» Stored data entries:
-- ==== Sys2Proof/Laws/Exec.lean ====
section
/-! SUPPORT. What each meaning can do: one inversion lemma per operation ("if it answers next t, then
one of these"), and what one step of each agent can do. Provers cite these and unfold no meaning. -/

namespace Sys2Proof.Machine

/-! ### the ring buffer -/

theorem execPush_eq (b : Byte) (s : State) : execPush b s = .next (s.writeSlot s.tailIdx b).commit := rfl

theorem execAvail_cases {s t : State} (h : execAvail s = .next t) :
    (s.phaseOf .avail = none ∧ t = s) ∨
    (s.phaseOf .avail = some 1 ∧ t = (s.setSeq { s.seq with tTail := s.tailIdx }).goto .avail 2) ∨
    (∃ k, s.phaseOf .avail = some k ∧ k ≠ 1 ∧
      t = s.finish (.value (BitVec.ofNat 8 (occupied s.slots s.headIdx s.tTailIdx)))) := by
  unfold execAvail at h
  split at h <;> injection h with h <;> subst h <;> simp_all

theorem execPop_cases {s t : State} (h : execPop s = .next t) :
    (s.phaseOf .pop = none ∧ t = s) ∨
    (s.phaseOf .pop = some 1 ∧ t = (s.setSeq { s.seq with tTail := s.tailIdx }).goto .pop 2) ∨
    (s.phaseOf .pop = some 2 ∧ s.headIdx = s.tTailIdx ∧ t = s.finish (.value Config.sentinel)) ∨
    (s.phaseOf .pop = some 2 ∧ s.headIdx ≠ s.tTailIdx ∧ t = s.goto .pop 3) ∨
    (s.phaseOf .pop = some 3 ∧ t = (s.setSeq { s.seq with tByte := s.readSlot s.headIdx }).goto .pop 4) ∨
    (s.phaseOf .pop = some 4 ∧ t = (s.setHead (nextIdx s.slots s.headIdx)).goto .pop 5) ∨
    (∃ k, s.phaseOf .pop = some k ∧ k ≠ 1 ∧ k ≠ 2 ∧ k ≠ 3 ∧ k ≠ 4 ∧ t = s.finish (.value s.seq.tByte)) := by
  unfold execPop at h
  split at h
  case h_3 h2 =>
    split at h <;> injection h with h <;> subst h <;> simp_all
  all_goals injection h with h; subst h; simp_all

/-! ### the bus -/

theorem execBusinit_cases {s t : State} (h : execBusinit s = .next t) :
    (s.phaseOf .businit = none ∧ t = s) ∨
    (s.phaseOf .businit = some 1 ∧ t = (s.configureOutput Config.pinBusCs .high).goto .businit 2) ∨
    (s.phaseOf .businit = some 2 ∧ t = (s.configureOutput Config.pinBusData .low).goto .businit 3) ∨
    (s.phaseOf .businit = some 3 ∧ t = (s.configureOutput Config.pinBusClk .low).goto .businit 4) ∨
    (s.phaseOf .businit = some 4 ∧
      t = (s.setBus { s.bus with ctl := { en := true, mstr := true, x2 := false }, rdy := false, busy := false }).goto .businit 5) ∨
    (∃ k, s.phaseOf .businit = some k ∧ k ≠ 1 ∧ k ≠ 2 ∧ k ≠ 3 ∧ k ≠ 4 ∧ t = s.finish .done) := by
  unfold execBusinit at h
  split at h <;> injection h with h <;> subst h <;> simp_all

theorem execBussend_cases {a v : Byte} {s t : State} (h : execBussend a v s = .next t) :
    (s.phaseOf (.bussend a v) = none ∧ t = s) ∨
    (s.phaseOf (.bussend a v) = some 1 ∧ s.busReady = true ∧
      t = ((((s.setSeq { s.seq with tAddr := a, tVal := v }).driveLevel Config.pinBusCs .low).emitBus .csFall).goto (.bussend a v) 2)) ∨
    (s.phaseOf (.bussend a v) = some 2 ∧ t = (s.writeBusdat s.seq.tAddr).goto (.bussend a v) 3) ∨
    (s.phaseOf (.bussend a v) = some 3 ∧ s.bus.rdy = true ∧ t = s.goto (.bussend a v) 4) ∨
    (s.phaseOf (.bussend a v) = some 4 ∧ t = (s.writeBusdat s.seq.tVal).goto (.bussend a v) 5) ∨
    (s.phaseOf (.bussend a v) = some 5 ∧ s.bus.rdy = true ∧ t = s.goto (.bussend a v) 6) ∨
    ((s.phaseOf (.bussend a v) = some 3 ∨ s.phaseOf (.bussend a v) = some 5) ∧ s.bus.rdy = false ∧ t = s) ∨
    (s.phaseOf (.bussend a v) = some 6 ∧
      t = ((s.driveLevel Config.pinBusCs .high).emitBus .csRise).goto (.bussend a v) 7) ∨
    (∃ k, s.phaseOf (.bussend a v) = some k ∧ k ≠ 1 ∧ k ≠ 2 ∧ k ≠ 3 ∧ k ≠ 4 ∧ k ≠ 5 ∧ k ≠ 6 ∧
      t = s.finish .done) := by
  unfold execBussend at h
  split at h
  case h_2 =>
    split at h
    · injection h with h; subst h; simp_all
    · exact nomatch h
  case h_4 | h_6 =>
    split at h <;> injection h with h <;> subst h <;> simp_all
  all_goals injection h with h; subst h; simp_all

/-! ### the record, the pins, the transmitter -/

theorem returnField_cases {x : Byte} {s t : State} (h : returnField x s = .next t) :
    (s.seq.cop = none ∧ t = s.finish (.value x)) ∨ (s.seq.cop ≠ none ∧ t = s) := by
  unfold returnField State.whenIdle at h
  split at h <;> injection h with h <;> subst h <;> simp_all

theorem writeRecord_cases {r : Ssr} {s t : State} (h : writeRecord r s = .next t) :
    (s.seq.cop = none ∧ t = (s.setSsr r).finish .done) ∨ (s.seq.cop ≠ none ∧ t = s) := by
  unfold writeRecord State.whenIdle at h
  split at h <;> injection h with h <;> subst h <;> simp_all

theorem execWrDrivemode_cases {v : BitVec 2} {s t : State} (h : execWrDrivemode v s = .next t) :
    v ≠ 3#2 ∧ writeRecord { s.ssr with drivemode := v } s = .next t := by
  unfold execWrDrivemode at h
  split at h
  · exact nomatch h
  · exact ⟨by assumption, h⟩

theorem execPincfg_cases {p : Byte} {l : Level} {s t : State} (h : execPincfg p l s = .next t) :
    (s.seq.cop = none ∧ (s.bus.ctl.en && isBusPin p) = false ∧ t = (s.configureOutput p l).finish .done) ∨
    (s.seq.cop ≠ none ∧ t = s) := by
  unfold execPincfg State.whenIdle at h
  split at h
  · dsimp only at h
    split at h
    · exact nomatch h
    · injection h with h; subst h; simp_all
  · injection h with h; subst h; simp_all

theorem execTxbyte_cases {ch : Byte} {s t : State} (h : execTxbyte ch s = .next t) :
    (s.phaseOf (.txbyte ch) = none ∧ t = s) ∨
    (s.phaseOf (.txbyte ch) = some 1 ∧
      t = (s.setSeq { s.seq with tCh := ch }).goto (.txbyte ch) (if s.ser.txrdy then 2 else 1)) ∨
    (s.phaseOf (.txbyte ch) = some 2 ∧ t = (s.writeTxdat s.seq.tCh).goto (.txbyte ch) 3) ∨
    (∃ k, s.phaseOf (.txbyte ch) = some k ∧ k ≠ 1 ∧ k ≠ 2 ∧ t = s.finish .done) := by
  unfold execTxbyte at h
  split at h <;> injection h with h <;> subst h <;> simp_all

theorem observe_cases {f : BitVec 3} {s t : State} (h : observe f s = .next t) :
    ∃ v, s.ssr.field f = some v ∧ t = s.setPorts { s.ports with oVal := some v } := by
  unfold observe at h
  split at h
  · next v hv => injection h with h; exact ⟨v, hv, h.symm⟩
  · exact nomatch h

/-! ### the agents -/

theorem onProducerPort_cases {w : Word} {s t : State} (h : onProducerPort w s = .next t) :
    ∃ b, decode w = .ok (.push b) ∧ exec (.push b) s = .next t := by
  unfold onProducerPort at h
  split at h
  · exact nomatch h
  · next i hi =>
    split at h
    · next hp =>
      cases i <;> first | exact ⟨_, hi, h⟩ | exact nomatch hp
    · exact nomatch h

theorem onConsumerPort_cases {w : Word} {s t : State} (h : onConsumerPort w s = .next t) :
    ∃ i, decode w = .ok i ∧ i.port = .consumer ∧
      ((s.seq.cop ≠ none ∧ t = s) ∨ (s.seq.cop = none ∧ exec i s.settled = .next t)) := by
  unfold onConsumerPort at h
  split at h
  · exact nomatch h
  · next i hi =>
    split at h
    · next hp =>
      refine ⟨i, hi, hp, ?_⟩
      split at h
      · next hb => injection h with h; exact .inl ⟨Option.isSome_iff_ne_none.1 hb, h.symm⟩
      · next hb => exact .inr ⟨by simpa using hb, h⟩
    · exact nomatch h

theorem State.mainBusy_false {s : State} : s.mainBusy = false ↔ s.seq.cop = none ∧ s.env.pending = [] := by
  simp [State.mainBusy]

theorem consumerStep_cases {s t : State} (h : consumerStep s = .next t) :
    (∃ i, s.seq.cop = some i ∧ exec i s = .next t) ∨
    (s.seq.cop = none ∧ s.env.pending = [] ∧ t = s) ∨
    (∃ m rest, s.seq.cop = none ∧ s.env.pending = m :: rest ∧
      issue m (s.setEnv { s.env with pending := rest }) = .next t) := by
  unfold consumerStep at h
  split at h
  · next i hi => exact .inl ⟨i, hi, h⟩
  · next hc =>
    split at h
    · next hp => injection h with h; exact .inr (.inl ⟨hc, hp, h.symm⟩)
    · next m rest hp => exact .inr (.inr ⟨m, rest, hc, hp, h⟩)

/-- An item the main loop issues is one operation's micro-step, or nothing at all. -/
theorem issue_cases {m : MainOp} {s t : State} (h : issue m s = .next t) :
    (m.due s.lastByte = none ∧ t = s) ∨ ∃ i, m.due s.lastByte = some i ∧ exec i s = .next t := by
  unfold issue at h
  split at h
  · next hn => injection h with h; exact .inl ⟨hn, h.symm⟩
  · next i hi => exact .inr ⟨i, hi, h⟩

/-- An item stands for the operation it names, or for one of three that wait for a byte. -/
theorem MainOp.due_cases {m : MainOp} {last : Byte} {i : Instr} (h : m.due last = some i) :
    m = .op i ∨ (m = .popIfNonzero ∧ i = .pop) ∨ (∃ c, m = .sendRead c ∧ i = .bussend c last) ∨
      (m = .writeNextMode ∧ i = .wrDrivemode (nextMode (last.setWidth 2))) := by
  cases m with
  | op j => injection h with h; exact .inl (h ▸ rfl)
  | popIfNonzero =>
    simp only [MainOp.due] at h
    split at h
    · exact nomatch h
    · injection h with h; exact .inr (.inl ⟨rfl, h.symm⟩)
  | sendRead c => injection h with h; exact .inr (.inr (.inl ⟨c, rfl, h.symm⟩))
  | writeNextMode => injection h with h; exact .inr (.inr (.inr ⟨rfl, h.symm⟩))

/-- What is settled is an item that was there, or the operation such an item stands for. -/
theorem mem_settleFirst {last : Byte} {m : MainOp} {items : List MainOp} (h : m ∈ settleFirst last items) :
    m ∈ items ∨ ∃ n i, n ∈ items ∧ n.due last = some i ∧ m = .op i := by
  cases items with
  | nil => exact .inl h
  | cons n rest =>
    simp only [settleFirst] at h
    split at h
    · exact .inl (List.mem_cons_of_mem _ h)
    · next i hi =>
      rcases List.mem_cons.1 h with rfl | h
      · exact .inr ⟨n, i, List.mem_cons_self .., hi, rfl⟩
      · exact .inl (List.mem_cons_of_mem _ h)

/-- Nothing to settle. -/
theorem State.settled_of_nil {s : State} (h : s.env.pending = []) : s.settled = s := by
  obtain ⟨_, _, _, _, _, _, _, _, env⟩ := s
  obtain ⟨_, _, _, _⟩ := env
  cases h
  rfl

theorem startPseudo_cases {p : Pseudo} {s t : State} (h : startPseudo p s = .next t) :
    ∃ ops, expand p = .ok ops ∧
      ((s.mainBusy = true ∧ t = s) ∨ (s.mainBusy = false ∧ t = s.setEnv { s.env with pending := ops })) := by
  unfold startPseudo at h
  split at h
  · exact nomatch h
  · next ops hops =>
    refine ⟨ops, hops, ?_⟩
    split at h
    · next hb => injection h with h; exact .inl ⟨hb, h.symm⟩
    · next hb => injection h with h; exact .inr ⟨by simpa using hb, h.symm⟩

/-- Taking an event off the inputs changes `env` alone, and neither `pending` nor `boots`. -/
theorem State.taken_eq (s : State) :
    ∃ inputs tick, s.taken = s.setEnv { s.env with inputs := inputs, tick := tick } := by
  unfold State.taken
  split
  · next e rest h => exact ⟨rest, s.env.tick, rfl⟩
  · next h => exact ⟨s.env.inputs, s.env.tick + 1, rfl⟩

/-- What one step is: the next event, performed on the state without it. -/
theorem step_eq (s : State) : step s = fire s.nextEvent s.taken := rfl

/-- No operation touches the world around the block or the parameter N. -/
theorem exec_env_size {i : Instr} {s t : State} (h : exec i s = .next t) :
    t.env = s.env ∧ t.size = s.size := by
  cases i with
  | push b => injection h with h; subst h; simp
  | avail => rcases execAvail_cases h with ⟨-, rfl⟩ | ⟨-, rfl⟩ | ⟨k, -, -, rfl⟩ <;> simp
  | pop =>
    rcases execPop_cases h with ⟨-, rfl⟩ | ⟨-, rfl⟩ | ⟨-, -, rfl⟩ | ⟨-, -, rfl⟩ | ⟨-, rfl⟩ | ⟨-, rfl⟩ |
      ⟨k, -, -, -, -, -, rfl⟩ <;> simp
  | businit =>
    rcases execBusinit_cases h with ⟨-, rfl⟩ | ⟨-, rfl⟩ | ⟨-, rfl⟩ | ⟨-, rfl⟩ | ⟨-, rfl⟩ |
      ⟨k, -, -, -, -, -, rfl⟩ <;> simp
  | bussend a v =>
    rcases execBussend_cases h with ⟨-, rfl⟩ | ⟨-, -, rfl⟩ | ⟨-, rfl⟩ | ⟨-, -, rfl⟩ | ⟨-, rfl⟩ |
      ⟨-, -, rfl⟩ | ⟨-, -, rfl⟩ | ⟨-, rfl⟩ | ⟨k, -, -, -, -, -, -, -, rfl⟩ <;> simp
  | rdButton1 | rdDrivemode | rdJoyx | rdJoyy | rdSpeedknob | rdLeds | rdFlash =>
    rcases returnField_cases h with ⟨-, rfl⟩ | ⟨-, rfl⟩ <;> simp
  | wrDrivemode v =>
    rcases writeRecord_cases (execWrDrivemode_cases h).2 with ⟨-, rfl⟩ | ⟨-, rfl⟩ <;> simp
  | wrButton1 v =>
    rcases writeRecord_cases (r := { s.ssr with button1 := v }) h with ⟨-, rfl⟩ | ⟨-, rfl⟩ <;> simp
  | wrJoyx v =>
    rcases writeRecord_cases (r := { s.ssr with joyx := v }) h with ⟨-, rfl⟩ | ⟨-, rfl⟩ <;> simp
  | wrJoyy v =>
    rcases writeRecord_cases (r := { s.ssr with joyy := v }) h with ⟨-, rfl⟩ | ⟨-, rfl⟩ <;> simp
  | wrSpeedknob v =>
    rcases writeRecord_cases (r := { s.ssr with speedknob := v }) h with ⟨-, rfl⟩ | ⟨-, rfl⟩ <;> simp
  | wrLeds v =>
    rcases writeRecord_cases (r := { s.ssr with leds := v }) h with ⟨-, rfl⟩ | ⟨-, rfl⟩ <;> simp
  | wrFlash v =>
    rcases writeRecord_cases (r := { s.ssr with flash := v }) h with ⟨-, rfl⟩ | ⟨-, rfl⟩ <;> simp
  | pincfg p l =>
    rcases execPincfg_cases h with ⟨-, -, rfl⟩ | ⟨-, rfl⟩ <;> simp
  | txbyte ch =>
    rcases execTxbyte_cases h with ⟨-, rfl⟩ | ⟨-, rfl⟩ | ⟨-, rfl⟩ | ⟨k, -, -, -, rfl⟩ <;> simp

/-- An environment that differs from a state's only in what an event may change outside the block:
the same power-on count, and nothing pending but what was pending, an operation that an item pending
stood for, or an expansion's items. -/
def EnvAfter (s : State) (env : Env) : Prop :=
  env.boots = s.env.boots ∧
  ∀ m ∈ env.pending, (m ∈ s.env.pending ∨
      ∃ n i, n ∈ s.env.pending ∧ n.due s.lastByte = some i ∧ m = .op i) ∨
    ∃ p ops, expand p = .ok ops ∧ m ∈ ops

theorem EnvAfter.same (s : State) : EnvAfter s s.env := ⟨rfl, fun _ hm => .inl (.inl hm)⟩

theorem EnvAfter.settled (s : State) : EnvAfter s s.settled.env :=
  ⟨rfl, fun _ hm => .inl (mem_settleFirst hm)⟩

/-- What one event does to everything but the world around the block: nothing, one micro-step of one
operation, an engine's step, the observer's, boot's, or power-on. -/
theorem fire_cases {e : Event} {s t : State} (h : fire e s = .next t) :
    (∃ env, t = s.setEnv env ∧ EnvAfter s env) ∨
    (∃ b w, e = .producer w ∧ decode w = .ok (.push b) ∧ exec (.push b) s = .next t) ∨
    (∃ i, e = .consumer ∧ s.seq.cop = some i ∧ exec i s = .next t) ∨
    (∃ i env, e.agent = .consumer ∧ s.seq.cop = none ∧ EnvAfter s env ∧
      ((∃ w, e = .command w ∧ decode w = .ok i ∧ i.port = .consumer) ∨
        (e = .consumer ∧ ∃ m rest, s.env.pending = m :: rest ∧ m.due s.lastByte = some i)) ∧
      exec i (s.setEnv env) = .next t) ∨
    (e = .busDone ∧ t = s.busDone) ∨ (e = .txDone ∧ t = s.txDone) ∨
    (∃ f, e = .obsRead f ∧ observe f s = .next t) ∨
    (e = .serialConfigured ∧ t = s.configureSerial) ∨
    (∃ d, e = .powerOn d ∧ t = s.powerOn d) := by
  cases e with
  | producer w =>
    obtain ⟨b, hw, hb⟩ := onProducerPort_cases h
    exact .inr (.inl ⟨b, w, rfl, hw, hb⟩)
  | command w =>
    obtain ⟨i, hw, hp, ⟨-, rfl⟩ | ⟨hb, hi⟩⟩ := onConsumerPort_cases h
    · exact .inl ⟨t.env, rfl, .same t⟩
    · exact .inr (.inr (.inr (.inl ⟨i, _, rfl, hb, .settled s, .inl ⟨w, rfl, hw, hp⟩, hi⟩)))
  | consumer =>
    obtain ⟨i, hc, hi⟩ | ⟨-, -, rfl⟩ | ⟨m, rest, hc, hp, hm⟩ := consumerStep_cases h
    · exact .inr (.inr (.inl ⟨i, rfl, hc, hi⟩))
    · exact .inl ⟨t.env, rfl, .same t⟩
    · have henv : EnvAfter s { s.env with pending := rest } :=
        ⟨rfl, fun x hx => .inl (.inl (hp ▸ List.mem_cons_of_mem _ hx))⟩
      obtain ⟨-, rfl⟩ | ⟨i, hi, hx⟩ := issue_cases hm
      · exact .inl ⟨_, rfl, henv⟩
      · exact .inr (.inr (.inr (.inl ⟨i, _, rfl, hc, henv, .inr ⟨rfl, m, rest, hp, hi⟩, hx⟩)))
  | pseudo p =>
    obtain ⟨ops, hops, ⟨-, rfl⟩ | ⟨-, rfl⟩⟩ := startPseudo_cases h
    · exact .inl ⟨t.env, rfl, .same t⟩
    · exact .inl ⟨_, rfl, rfl, fun m hm => .inr ⟨p, ops, hops, hm⟩⟩
  | busDone =>
    injection h with h
    exact .inr (.inr (.inr (.inr (.inl ⟨rfl, h.symm⟩))))
  | txDone =>
    injection h with h
    exact .inr (.inr (.inr (.inr (.inr (.inl ⟨rfl, h.symm⟩)))))
  | obsRead f => exact .inr (.inr (.inr (.inr (.inr (.inr (.inl ⟨f, rfl, h⟩))))))
  | serialConfigured =>
    injection h with h
    exact .inr (.inr (.inr (.inr (.inr (.inr (.inr (.inl ⟨rfl, h.symm⟩)))))))
  | powerOn d =>
    injection h with h
    exact .inr (.inr (.inr (.inr (.inr (.inr (.inr (.inr ⟨d, rfl, h.symm⟩)))))))

end Sys2Proof.Machine
end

» TASK DIRECTIONS: Using the data above, extract exactly the lines from the one that holds "(s.phaseOf .pop = some 4" to the one that holds "### the bus -/", both ends included, and no others.

» SOLUTION:
    (s.phaseOf .pop = some 4 ∧ t = (s.setHead (nextIdx s.slots s.headIdx)).goto .pop 5) ∨
    (∃ k, s.phaseOf .pop = some k ∧ k ≠ 1 ∧ k ≠ 2 ∧ k ≠ 3 ∧ k ≠ 4 ∧ t = s.finish (.value s.seq.tByte)) := by
  unfold execPop at h
  split at h
  case h_3 h2 =>
    split at h <;> injection h with h <;> subst h <;> simp_all
  all_goals injection h with h; subst h; simp_all

/-! ### the bus -/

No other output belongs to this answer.